I’m frustrated. I feel that I’m still being shamed for dating. Had I been straight, would she be thinking the same way? I care about my sister but do not seek validation from her — but it also feels like I do because she’s the only one in the family who knows I’m gay. Am I not cutting her enough slack? Because who knows, maybe she’ll be warmer in different circumstances?
I want to have my love in the light, like most. How do I deal with my sister’s looming judgment toward my gay life?
Here and queer,
You seem to have confused expectations of your sister (let’s call her Alma). When you first came out to her she was apparently supportive yet when you told her about your first girlfriend you felt shamed. You chose to attribute this to her unspoken disapproval of your dating style, which was different to her (Christian) way and you decided not to share any more with her.

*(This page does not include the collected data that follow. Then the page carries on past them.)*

/-! ## Jobs -/

/-- Writes of JCANCEL, JCLEAR, JPREEMPT and JRESUME (R361, R364, R367, R430): held before start stage 1; from then on JCANCEL
marks the job, or waits while 256 marks are held, JCLEAR removes the mark, JPREEMPT asks every gang of the job that has not
stopped to stop and be saved and closes the windows of its teams, and JRESUME lets the suspended gangs of the job come back. -/
def Sys2Proof.Claims.Jobs : Prop :=
  ∀ (s : State) (j : Word),
    let held := fun (off : Nat) => (Host.Outcome.next
      { s with dev := { s.dev with early := s.dev.early ++ [(off, 4, j.setWidth 64)] } } : Res)
    let hit := fun (g : Gang) => g.job = j ∧ g.failed = none ∧ g.cancelled = false
    let closed := fun (t : Team) => { t with pend := t.pend.map fun p => { p with left := 0 } }
    (s.dev.stage = 0 → exec (.jcancel j) s = held 0x3000 ∧ exec (.jclear j) s = held 0x3004 ∧
      exec (.jpreempt j) s = held 0x3008 ∧ exec (.jresume j) s = held 0x300C) ∧
    (1 ≤ s.dev.stage →
      (s.dev.marks.length < 256 →
        exec (.jcancel j) s = .next ((s.setReg 0x3000 j.toNat).cancelJob j)) ∧
      (256 ≤ s.dev.marks.length → ∃ u, exec (.jcancel j) s = .next u ∧ u.dev.marks = s.dev.marks ∧
        u.dev.cancels = s.dev.cancels ++ [j] ∧ u.gangs = s.gangs ∧ u.launches = s.launches) ∧
      (s.dev.cancels = [] → ∃ u, exec (.jclear j) s = .next u ∧ u.dev.marks = s.dev.marks.filter (· != j) ∧
        u.gangs = s.gangs ∧ u.launches = s.launches) ∧
      (∃ u, exec (.jpreempt j) s = .next u ∧ j ∉ u.dev.resuming ∧ u.launches = s.launches ∧
        (∀ k t, aget s.teams k = some t → aget u.teams k = some (if hit (s.gang t.gang) then closed t else t)) ∧
        ∀ k g, aget s.gangs k = some g → aget u.gangs k = some (if hit g then { g with preempt := true } else g)) ∧
      (∀ l x, aget s.launches l = some x → x.lrec.job = j → x.suspended ≠ [] →
        ∃ u y, exec (.jresume j) s = .next u ∧ j ∈ u.dev.resuming ∧ u.gangs = s.gangs ∧ aget u.launches l = some y ∧
          y.suspended = x.suspended.map fun z => { z with refused := false }))

/-- The job registers, and what a cancel stops (R361, R364, R367). -/
def Obligations.JobControl : Prop := Claims.Jobs ∧ Claims.CancelStops

/-! ## Translations and requests -/

/-- Translation caches and shootdowns (R322 to R328): a walk caches the leaf that it finds and the table entries above it, with
what it finds of the chunks' hashes, and an error that the walk or the hashing meets is recorded; a leaf that the die's caches hold
already stays as it is; a cache may drop an entry, which is
remembered until a shootdown covers it; the record at the head of the queue is taken while none is handled; it completes when no
command, no write and no result that it covers is left, and no cached entry that it covers stays.
That a number from 4 on stands for one die taking over what another holds, which hashes an executable page again for that die, and
that what a dropped leaf granted stays in force, are the model's forms of R323's choice and of R328 (log 48); that a malformed record counts as one of an unknown kind, which completes with status 4, that an executable page whose key slot is empty
is not paged in, and that a leaf walked for under a submitted shootdown is marked so, are its readings (log 22), and so is 0 for
what an error spoils of a page that is hashed (log 10). -/
def Sys2Proof.Claims.Translations : Prop :=
  ∀ (s : State) (die l ix : Nat) (va : Addr) (u : Launch) (x : Leaf) (es : List (Nat × Nat)) (t : Tlb) (h : Shoot),
    (aget s.launches l = some u → die < 4 → s.walkOn die u.lrec.asn u.lrec.root va = .ok (x, es) →
      let readable := x.x = true → s.hashReadable x.hash = true
      let keyed := x.x = true → s.leafKeyed x = true
      let leaf := x.toTlb die u.lrec.asn (if x.x then s.badChunks x.key x.pa x.hash else 0)
        (s.shooting u.lrec.asn x.lvl (va57 va))
      let held := ∃ d ∈ s.tlb, { d with bad := leaf.bad, fresh := leaf.fresh } = leaf
      let news := es.map fun e => (⟨die, u.lrec.asn, e.1, va57 va / reach e.1, e.2⟩ : Pte)
      let more := s.ptes ++ news.filter fun e => e ∉ s.ptes
      let w := if x.x then s.unitErrors noJob x.pa (pageBytes x.lvl) else s
      (canonical va = true → readable → keyed →
        (held → exec (.pageWalk die l va) s = .next { s with ptes := more }) ∧
        (¬ held → w.tlb = s.tlb ∧ exec (.pageWalk die l va) s = .next { w with tlb := leaf :: s.tlb, ptes := more })) ∧
      (canonical va = true → ¬ readable → x.hash + 2048 ≤ Config.hbmBytes →
        exec (.pageWalk die l va) s = .next (s.uncorrected 6 (stackOf x.hash) 0 noJob x.hash).1) ∧
      (canonical va = true → ¬ readable → Config.hbmBytes < x.hash + 2048 → exec (.pageWalk die l va) s = .next s) ∧
      (canonical va = false ∨ (readable ∧ ¬ keyed) → exec (.pageWalk die l va) s = .next s)) ∧
    (∀ e, aget s.launches l = some u → die < 4 → s.walkOn die u.lrec.asn u.lrec.root va = .error e → canonical va = true →
      ∃ w, exec (.pageWalk die l va) s = .next w ∧ w.tlb = s.tlb ∧ w.ptes = s.ptes ∧
        (e.detail = 9 → w = (s.uncorrected 6 (stackOf e.pa) 0 noJob e.pa).1) ∧ (e.detail ≠ 9 → e.detail ≠ 10 → w = s)) ∧
    (aget s.launches l = some u → 4 ≤ die → s.cached (die / 4 - 1) u.lrec.asn va = some t → canonical va = true →
      let usable := t.x = true → s.hashReadable t.hash = true ∧ (t.mtype = 1 ∨ s.keyLoaded t.key = true)
      let leaf := { t with die := die % 4, bad := if t.x then s.badChunks t.key t.pa t.hash else 0 }
      let held := ∃ d ∈ s.tlb, { d with bad := leaf.bad, fresh := leaf.fresh } = leaf
      let w := if t.x then s.unitErrors noJob t.pa (pageBytes t.lvl) else s
      (usable → held → exec (.pageWalk die l va) s = .next s) ∧
      (usable → ¬ held → w.tlb = s.tlb ∧ exec (.pageWalk die l va) s = .next { w with tlb := leaf :: s.tlb }) ∧
      (¬ usable → exec (.pageWalk die l va) s = .next s)) ∧
    (∀ d, s.tlb[ix]? = some d → exec (.translationCacheDrop ix) s =
      .next { s with tlb := s.tlb.take ix ++ s.tlb.drop (ix + 1), dropped := d :: s.dropped }) ∧
    (s.tlb.length ≤ ix → exec (.translationCacheDrop ix) s = .next
      (let n := ix - s.tlb.length
       { s with ptes := s.ptes.take n ++ s.ptes.drop (n + 1) })) ∧
    (let base := s.reg 0x2040
     let slot := base + 64 + 64 * (s.peekVal base 4 % 63)
     let op := s.peekVal slot 1
     let pages := s.peekVal (slot + 4) 4
     let start := s.peekVal (slot + 8) 8
     (1 ≤ s.dev.stage → s.dev.fatal = false → base ≠ 0 → s.shoot = none → op ≠ 0 →
       (∀ a ∈ unitsOf base 4 ++ unitsOf slot 64, a ∉ s.mem.bad) →
       ∃ w, exec .shootdownRecord s = .next { s with shoot := some w } ∧
         (op ≤ 3 → (op = 1 → pages ≠ 0 ∧ start % 2 ^ 18 = 0) → w.op = op ∧ w.pages = pages ∧ w.start = start % 2 ^ 57 ∧
           w.asn = s.peekVal (slot + 2) 2 ∧ w.event = s.peekVal (slot + 16) 8) ∧
         (3 < op ∨ (op = 1 ∧ (pages = 0 ∨ start % 2 ^ 18 ≠ 0)) → w.op = 4)) ∧
     (s.shoot ≠ none ∨ (op = 0 ∧ ∀ a ∈ unitsOf base 4 ++ unitsOf slot 1, a ∉ s.mem.bad) →
       exec .shootdownRecord s = .next s)) ∧
    (s.shoot = some h → s.shootDone h = false → exec .shootdownComplete s = .next s) ∧
    (s.shoot = some h → s.shootDone h = true → s.dev.fatal = false → ∃ v, exec .shootdownComplete s = .next v ∧
      v.shoot = none ∧ v.tlb = s.tlb.filter (fun t => !h.coversTlb t) ∧ v.ptes = s.ptes.filter (fun e => !h.coversPte e) ∧
      v.dropped = s.dropped.filter (fun t => !h.coversTlb t) ∧
      v.teams = s.teams ∧ v.cmds = s.cmds)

Now you have a new relationship and decided to introduce Alma to your girlfriend. Despite the previous shame and despite your decision not to share further with Alma, you went ahead without any warning and now you say you are surprised that she reacted coldly.
Surely the only surprise here is why you thought that she would react differently. After all, you had stopped confiding in her, believes that she disapproves generally, and you made no effort to prepare her to meet your girlfriend. Instead, you simply confronted her out of the blue and expected her to react positively.
As for the future, perhaps a better way forward would be to keep Alma informed occasionally and casually about how your relationship is progressing until she becomes more used to it. When (if) that day comes, you can then arrange another meeting and take it from there. In other words, take small steps towards your goal. Please write again and tell us how it is going.
Thank you very much for your letter. In answer to your question, “How do I deal with my sister’s looming judgment toward my gay life?” I suggest you consider the following:
- Mr. Baer’s suggestion re: keeping her informed occasionally and then more often and hopefully more honestly when you sense a smidgeon of “acceptance;”
- Ask yourself if you are second-guessing her (like every time you hypothesize reasons for her behavior). Maybe you’re right about her, but then again, maybe you’re not. Take a risk by sharing how you’ve interpreted her behavior towards your girlfriend and ask her if these interpretations are accurate.
- In my clinical experience, she may have other reasons for her behavior, and it isn’t not accepting your lifestyle. There are other possible reasons (but not necessarily hers – which is why more open conversation with her is vital BUT only if you feel safe self-disclosing).
For one, she might be worrying that she may not be doing what ates (older sisters) are “supposed to do; that her “accepting” your “lesbian ways” and not taking a “hard line”will encourage you even more (silly, but sometimes people feel this way).
For another, she might be worried she is breaking her Church’s tenets, which she takes seriously.
Finally, there may be a lack of awareness about how her behavior sends messages of disapproval, lack of acceptance (and then later, even JOY) of your love life, etc. When (if) she becomes more aware, she may take pains to ensure she comes across as delighting in your love now being in the light.
- Finding your own tribe and accepting that sometimes your friends are more your family than your biological one. If you don’t have everything riding on how your sister accepts you, you will probably send that message to her, thus making her feel more relaxed, less pressured. That too helps in making self disclosure easier for you both.
Again, I realize all these suggestions are more easily said than done, but if your sister’s acceptance is important to you, I hope you consider trying some of them.